Task prompt:
Only an exact copy of the records below will serve as the answer.

..........

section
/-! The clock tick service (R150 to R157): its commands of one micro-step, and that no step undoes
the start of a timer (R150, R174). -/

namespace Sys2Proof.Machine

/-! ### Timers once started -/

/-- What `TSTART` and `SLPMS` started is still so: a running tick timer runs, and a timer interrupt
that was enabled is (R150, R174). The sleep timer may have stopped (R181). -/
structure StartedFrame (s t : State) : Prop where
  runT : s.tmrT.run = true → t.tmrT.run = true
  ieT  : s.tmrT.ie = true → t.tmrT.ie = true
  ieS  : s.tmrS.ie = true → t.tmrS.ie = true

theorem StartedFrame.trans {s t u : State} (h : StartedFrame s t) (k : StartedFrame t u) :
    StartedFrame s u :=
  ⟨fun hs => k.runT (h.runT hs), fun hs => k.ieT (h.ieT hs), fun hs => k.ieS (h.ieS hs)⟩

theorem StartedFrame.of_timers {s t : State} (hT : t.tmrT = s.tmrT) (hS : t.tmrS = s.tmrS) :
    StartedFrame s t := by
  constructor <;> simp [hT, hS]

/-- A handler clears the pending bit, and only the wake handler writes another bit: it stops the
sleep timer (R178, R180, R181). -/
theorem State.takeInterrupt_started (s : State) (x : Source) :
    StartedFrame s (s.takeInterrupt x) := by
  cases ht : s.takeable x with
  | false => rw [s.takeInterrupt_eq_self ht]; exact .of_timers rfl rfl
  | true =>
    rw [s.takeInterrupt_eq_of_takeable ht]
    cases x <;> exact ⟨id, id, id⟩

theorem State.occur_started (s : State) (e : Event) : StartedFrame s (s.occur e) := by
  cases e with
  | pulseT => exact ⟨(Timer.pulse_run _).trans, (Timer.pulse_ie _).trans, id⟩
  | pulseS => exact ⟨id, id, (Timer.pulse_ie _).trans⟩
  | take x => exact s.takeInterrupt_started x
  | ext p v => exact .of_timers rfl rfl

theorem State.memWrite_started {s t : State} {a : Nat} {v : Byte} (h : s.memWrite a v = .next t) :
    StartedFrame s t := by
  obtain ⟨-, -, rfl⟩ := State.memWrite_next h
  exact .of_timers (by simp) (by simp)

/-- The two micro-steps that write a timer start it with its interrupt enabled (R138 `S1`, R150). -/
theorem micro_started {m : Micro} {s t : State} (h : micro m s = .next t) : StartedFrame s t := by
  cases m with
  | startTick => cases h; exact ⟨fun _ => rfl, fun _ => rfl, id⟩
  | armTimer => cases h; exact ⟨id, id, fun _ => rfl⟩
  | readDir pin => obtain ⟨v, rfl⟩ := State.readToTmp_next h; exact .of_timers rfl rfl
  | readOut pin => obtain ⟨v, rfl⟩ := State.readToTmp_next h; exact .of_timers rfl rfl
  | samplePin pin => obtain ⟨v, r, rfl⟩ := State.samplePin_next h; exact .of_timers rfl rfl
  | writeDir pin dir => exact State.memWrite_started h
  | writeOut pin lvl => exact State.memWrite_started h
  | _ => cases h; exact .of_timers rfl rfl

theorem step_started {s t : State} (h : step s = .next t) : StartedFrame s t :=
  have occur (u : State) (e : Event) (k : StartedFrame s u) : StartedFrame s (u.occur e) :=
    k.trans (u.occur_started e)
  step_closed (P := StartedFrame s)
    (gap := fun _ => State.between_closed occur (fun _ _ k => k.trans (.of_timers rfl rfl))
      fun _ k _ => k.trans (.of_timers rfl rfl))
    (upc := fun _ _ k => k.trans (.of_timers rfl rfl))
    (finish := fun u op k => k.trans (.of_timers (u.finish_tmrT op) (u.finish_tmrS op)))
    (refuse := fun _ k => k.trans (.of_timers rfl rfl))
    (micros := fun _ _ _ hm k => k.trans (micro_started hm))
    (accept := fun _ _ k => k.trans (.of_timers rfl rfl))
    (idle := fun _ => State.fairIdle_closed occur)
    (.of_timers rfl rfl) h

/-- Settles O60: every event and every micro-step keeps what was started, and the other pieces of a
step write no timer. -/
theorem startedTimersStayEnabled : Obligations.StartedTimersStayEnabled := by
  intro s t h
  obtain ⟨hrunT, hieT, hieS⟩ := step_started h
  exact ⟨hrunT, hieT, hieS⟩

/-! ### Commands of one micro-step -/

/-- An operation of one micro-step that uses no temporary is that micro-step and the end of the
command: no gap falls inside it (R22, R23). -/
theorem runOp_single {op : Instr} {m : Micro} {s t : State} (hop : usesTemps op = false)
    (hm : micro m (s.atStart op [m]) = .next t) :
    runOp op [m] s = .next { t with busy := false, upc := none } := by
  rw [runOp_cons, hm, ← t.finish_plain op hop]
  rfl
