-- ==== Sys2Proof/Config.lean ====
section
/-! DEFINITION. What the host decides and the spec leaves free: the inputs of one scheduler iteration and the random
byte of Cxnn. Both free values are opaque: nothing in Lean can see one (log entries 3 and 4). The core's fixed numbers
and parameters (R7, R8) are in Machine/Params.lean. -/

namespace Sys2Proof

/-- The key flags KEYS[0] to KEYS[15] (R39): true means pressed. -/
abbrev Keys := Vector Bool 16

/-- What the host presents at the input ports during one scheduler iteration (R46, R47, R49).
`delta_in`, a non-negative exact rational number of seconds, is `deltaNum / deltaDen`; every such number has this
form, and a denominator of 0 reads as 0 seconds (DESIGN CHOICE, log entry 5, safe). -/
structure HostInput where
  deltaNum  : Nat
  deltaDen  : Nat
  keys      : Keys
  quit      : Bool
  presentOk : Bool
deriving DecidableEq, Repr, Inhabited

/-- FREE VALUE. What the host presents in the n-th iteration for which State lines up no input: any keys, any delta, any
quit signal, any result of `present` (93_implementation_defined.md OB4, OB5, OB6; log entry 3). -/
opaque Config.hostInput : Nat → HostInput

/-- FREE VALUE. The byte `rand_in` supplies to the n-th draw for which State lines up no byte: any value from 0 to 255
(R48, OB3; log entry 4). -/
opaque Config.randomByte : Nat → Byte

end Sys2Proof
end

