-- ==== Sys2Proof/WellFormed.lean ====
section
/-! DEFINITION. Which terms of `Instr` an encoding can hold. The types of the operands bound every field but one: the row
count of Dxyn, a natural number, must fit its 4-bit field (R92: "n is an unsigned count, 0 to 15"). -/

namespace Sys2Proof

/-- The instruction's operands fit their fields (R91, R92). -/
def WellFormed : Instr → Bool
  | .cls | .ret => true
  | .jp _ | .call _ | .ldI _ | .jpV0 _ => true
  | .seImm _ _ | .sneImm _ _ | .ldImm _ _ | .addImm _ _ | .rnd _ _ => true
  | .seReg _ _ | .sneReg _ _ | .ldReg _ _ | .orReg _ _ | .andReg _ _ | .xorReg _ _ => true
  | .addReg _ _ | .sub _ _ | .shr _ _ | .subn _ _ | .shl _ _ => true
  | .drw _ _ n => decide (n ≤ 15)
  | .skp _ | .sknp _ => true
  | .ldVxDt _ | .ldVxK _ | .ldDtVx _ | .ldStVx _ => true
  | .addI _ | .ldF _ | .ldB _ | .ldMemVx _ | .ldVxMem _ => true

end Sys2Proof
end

..........

Answer for the task:
section
/-! The clock tick service (R150 to R157): its commands of one micro-step, and that no step undoes
the start of a timer (R150, R174). -/

namespace Sys2Proof.Machine

/-! ### Timers once started -/

/-- What `TSTART` and `SLPMS` started is still so: a running tick timer runs, and a timer interrupt
that was enabled is (R150, R174). The sleep timer may have stopped (R181). -/
structure StartedFrame (s t : State) : Prop where
  runT : s.tmrT.run = true → t.tmrT.run = true
  ieT  : s.tmrT.ie = true → t.tmrT.ie = true
  ieS  : s.tmrS.ie = true → t.tmrS.ie = true

theorem StartedFrame.trans {s t u : State} (h : StartedFrame s t) (k : StartedFrame t u) :
    StartedFrame s u :=
  ⟨fun hs => k.runT (h.runT hs), fun hs => k.ieT (h.ieT hs), fun hs => k.ieS (h.ieS hs)⟩

theorem StartedFrame.of_timers {s t : State} (hT : t.tmrT = s.tmrT) (hS : t.tmrS = s.tmrS) :
    StartedFrame s t := by
  constructor <;> simp [hT, hS]

/-- A handler clears the pending bit, and only the wake handler writes another bit: it stops the
sleep timer (R178, R180, R181). -/
theorem State.takeInterrupt_started (s : State) (x : Source) :
    StartedFrame s (s.takeInterrupt x) := by
  cases ht : s.takeable x with
  | false => rw [s.takeInterrupt_eq_self ht]; exact .of_timers rfl rfl
  | true =>
    rw [s.takeInterrupt_eq_of_takeable ht]
    cases x <;> exact ⟨id, id, id⟩

theorem State.occur_started (s : State) (e : Event) : StartedFrame s (s.occur e) := by
  cases e with
  | pulseT => exact ⟨(Timer.pulse_run _).trans, (Timer.pulse_ie _).trans, id⟩
  | pulseS => exact ⟨id, id, (Timer.pulse_ie _).trans⟩
  | take x => exact s.takeInterrupt_started x
  | ext p v => exact .of_timers rfl rfl

theorem State.memWrite_started {s t : State} {a : Nat} {v : Byte} (h : s.memWrite a v = .next t) :
    StartedFrame s t := by
  obtain ⟨-, -, rfl⟩ := State.memWrite_next h
  exact .of_timers (by simp) (by simp)

/-- The two micro-steps that write a timer start it with its interrupt enabled (R138 `S1`, R150). -/
theorem micro_started {m : Micro} {s t : State} (h : micro m s = .next t) : StartedFrame s t := by
  cases m with
  | startTick => cases h; exact ⟨fun _ => rfl, fun _ => rfl, id⟩
  | armTimer => cases h; exact ⟨id, id, fun _ => rfl⟩
  | readDir pin => obtain ⟨v, rfl⟩ := State.readToTmp_next h; exact .of_timers rfl rfl
  | readOut pin => obtain ⟨v, rfl⟩ := State.readToTmp_next h; exact .of_timers rfl rfl
  | samplePin pin => obtain ⟨v, r, rfl⟩ := State.samplePin_next h; exact .of_timers rfl rfl
  | writeDir pin dir => exact State.memWrite_started h
  | writeOut pin lvl => exact State.memWrite_started h
  | _ => cases h; exact .of_timers rfl rfl

theorem step_started {s t : State} (h : step s = .next t) : StartedFrame s t :=
  have occur (u : State) (e : Event) (k : StartedFrame s u) : StartedFrame s (u.occur e) :=
    k.trans (u.occur_started e)
  step_closed (P := StartedFrame s)
    (gap := fun _ => State.between_closed occur (fun _ _ k => k.trans (.of_timers rfl rfl))
      fun _ k _ => k.trans (.of_timers rfl rfl))
    (upc := fun _ _ k => k.trans (.of_timers rfl rfl))
    (finish := fun u op k => k.trans (.of_timers (u.finish_tmrT op) (u.finish_tmrS op)))
    (refuse := fun _ k => k.trans (.of_timers rfl rfl))
    (micros := fun _ _ _ hm k => k.trans (micro_started hm))
    (accept := fun _ _ k => k.trans (.of_timers rfl rfl))
    (idle := fun _ => State.fairIdle_closed occur)
    (.of_timers rfl rfl) h

/-- Settles O60: every event and every micro-step keeps what was started, and the other pieces of a
step write no timer. -/
theorem startedTimersStayEnabled : Obligations.StartedTimersStayEnabled := by
  intro s t h
  obtain ⟨hrunT, hieT, hieS⟩ := step_started h
  exact ⟨hrunT, hieT, hieS⟩

/-! ### Commands of one micro-step -/

/-- An operation of one micro-step that uses no temporary is that micro-step and the end of the
command: no gap falls inside it (R22, R23). -/
theorem runOp_single {op : Instr} {m : Micro} {s t : State} (hop : usesTemps op = false)
    (hm : micro m (s.atStart op [m]) = .next t) :
    runOp op [m] s = .next { t with busy := false, upc := none } := by
  rw [runOp_cons, hm, ← t.finish_plain op hop]
  rfl
-- ==== Sys2Proof/Config.lean ====
section
/-! DEFINITION. What the host decides and the spec leaves free: the inputs of one scheduler iteration and the random
byte of Cxnn. Both free values are opaque: nothing in Lean can see one (log entries 3 and 4). The core's fixed numbers
and parameters (R7, R8) are in Machine/Params.lean. -/

namespace Sys2Proof

/-- The key flags KEYS[0] to KEYS[15] (R39): true means pressed. -/
abbrev Keys := Vector Bool 16

/-- What the host presents at the input ports during one scheduler iteration (R46, R47, R49).
`delta_in`, a non-negative exact rational number of seconds, is `deltaNum / deltaDen`; every such number has this
form, and a denominator of 0 reads as 0 seconds (DESIGN CHOICE, log entry 5, safe). -/
structure HostInput where
  deltaNum  : Nat
  deltaDen  : Nat
  keys      : Keys
  quit      : Bool
  presentOk : Bool
deriving DecidableEq, Repr, Inhabited

/-- FREE VALUE. What the host presents in the n-th iteration for which State lines up no input: any keys, any delta, any
quit signal, any result of `present` (93_implementation_defined.md OB4, OB5, OB6; log entry 3). -/
opaque Config.hostInput : Nat → HostInput

/-- FREE VALUE. The byte `rand_in` supplies to the n-th draw for which State lines up no byte: any value from 0 to 255
(R48, OB3; log entry 4). -/
opaque Config.randomByte : Nat → Byte

end Sys2Proof
end

-- ==== Sys2Proof/WellFormed.lean ====
section
/-! DEFINITION. Which terms of `Instr` an encoding can hold. The types of the operands bound every field but one: the row
count of Dxyn, a natural number, must fit its 4-bit field (R92: "n is an unsigned count, 0 to 15"). -/

namespace Sys2Proof

/-- The instruction's operands fit their fields (R91, R92). -/
def WellFormed : Instr → Bool
  | .cls | .ret => true
  | .jp _ | .call _ | .ldI _ | .jpV0 _ => true
  | .seImm _ _ | .sneImm _ _ | .ldImm _ _ | .addImm _ _ | .rnd _ _ => true
  | .seReg _ _ | .sneReg _ _ | .ldReg _ _ | .orReg _ _ | .andReg _ _ | .xorReg _ _ => true
  | .addReg _ _ | .sub _ _ | .shr _ _ | .subn _ _ | .shl _ _ => true
  | .drw _ _ n => decide (n ≤ 15)
  | .skp _ | .sknp _ => true
  | .ldVxDt _ | .ldVxK _ | .ldDtVx _ | .ldStVx _ => true
  | .addI _ | .ldF _ | .ldB _ | .ldMemVx _ | .ldVxMem _ => true

end Sys2Proof
end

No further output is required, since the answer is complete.